(EXERCISE MATERIAL)

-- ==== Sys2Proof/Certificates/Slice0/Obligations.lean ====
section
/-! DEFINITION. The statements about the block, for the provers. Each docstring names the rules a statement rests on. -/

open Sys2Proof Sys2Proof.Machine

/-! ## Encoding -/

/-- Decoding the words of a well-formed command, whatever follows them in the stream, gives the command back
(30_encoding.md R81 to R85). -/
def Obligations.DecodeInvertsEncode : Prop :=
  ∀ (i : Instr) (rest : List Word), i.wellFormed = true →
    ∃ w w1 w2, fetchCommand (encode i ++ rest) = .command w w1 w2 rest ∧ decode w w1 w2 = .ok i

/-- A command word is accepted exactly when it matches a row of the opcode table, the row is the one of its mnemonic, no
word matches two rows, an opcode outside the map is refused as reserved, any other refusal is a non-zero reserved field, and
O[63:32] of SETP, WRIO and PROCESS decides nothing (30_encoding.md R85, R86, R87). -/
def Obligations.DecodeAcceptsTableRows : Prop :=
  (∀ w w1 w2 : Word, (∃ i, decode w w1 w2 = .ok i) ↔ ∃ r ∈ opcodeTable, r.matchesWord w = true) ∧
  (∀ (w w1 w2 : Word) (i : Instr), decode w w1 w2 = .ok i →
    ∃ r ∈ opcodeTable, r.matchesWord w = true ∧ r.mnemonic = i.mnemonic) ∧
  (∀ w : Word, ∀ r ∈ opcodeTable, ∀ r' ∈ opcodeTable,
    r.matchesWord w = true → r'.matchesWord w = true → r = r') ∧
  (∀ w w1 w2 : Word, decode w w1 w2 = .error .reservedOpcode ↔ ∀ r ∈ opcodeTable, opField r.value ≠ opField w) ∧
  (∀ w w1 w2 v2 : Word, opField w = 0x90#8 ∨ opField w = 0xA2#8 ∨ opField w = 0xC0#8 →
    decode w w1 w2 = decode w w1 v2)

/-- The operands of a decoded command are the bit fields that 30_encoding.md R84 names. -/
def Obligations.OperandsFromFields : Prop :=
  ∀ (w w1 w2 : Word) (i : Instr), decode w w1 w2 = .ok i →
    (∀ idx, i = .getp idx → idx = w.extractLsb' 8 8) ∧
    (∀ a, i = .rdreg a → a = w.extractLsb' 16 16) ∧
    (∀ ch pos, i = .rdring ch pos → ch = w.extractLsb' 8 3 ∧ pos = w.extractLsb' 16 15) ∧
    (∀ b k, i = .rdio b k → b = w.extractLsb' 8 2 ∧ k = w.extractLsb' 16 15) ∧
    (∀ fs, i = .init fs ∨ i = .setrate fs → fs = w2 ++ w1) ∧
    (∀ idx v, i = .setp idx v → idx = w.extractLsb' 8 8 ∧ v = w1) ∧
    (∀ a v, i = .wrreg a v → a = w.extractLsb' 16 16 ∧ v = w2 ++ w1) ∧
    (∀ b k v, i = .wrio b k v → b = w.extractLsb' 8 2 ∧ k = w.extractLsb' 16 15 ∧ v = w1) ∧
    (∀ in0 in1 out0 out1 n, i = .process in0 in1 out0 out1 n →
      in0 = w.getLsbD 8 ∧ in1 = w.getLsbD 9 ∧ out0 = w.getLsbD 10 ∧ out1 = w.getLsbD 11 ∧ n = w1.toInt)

(End EXERCISE MATERIAL)

◆ WHAT YOU NEED TO DO ◆
Report every line in the data above in which the word "opField" appears.

◆ RESPONSE AREA ◆
  (∀ w w1 w2 : Word, decode w w1 w2 = .error .reservedOpcode ↔ ∀ r ∈ opcodeTable, opField r.value ≠ opField w) ∧
  (∀ w w1 w2 v2 : Word, opField w = 0x90#8 ∨ opField w = 0xA2#8 ∨ opField w = 0xC0#8 →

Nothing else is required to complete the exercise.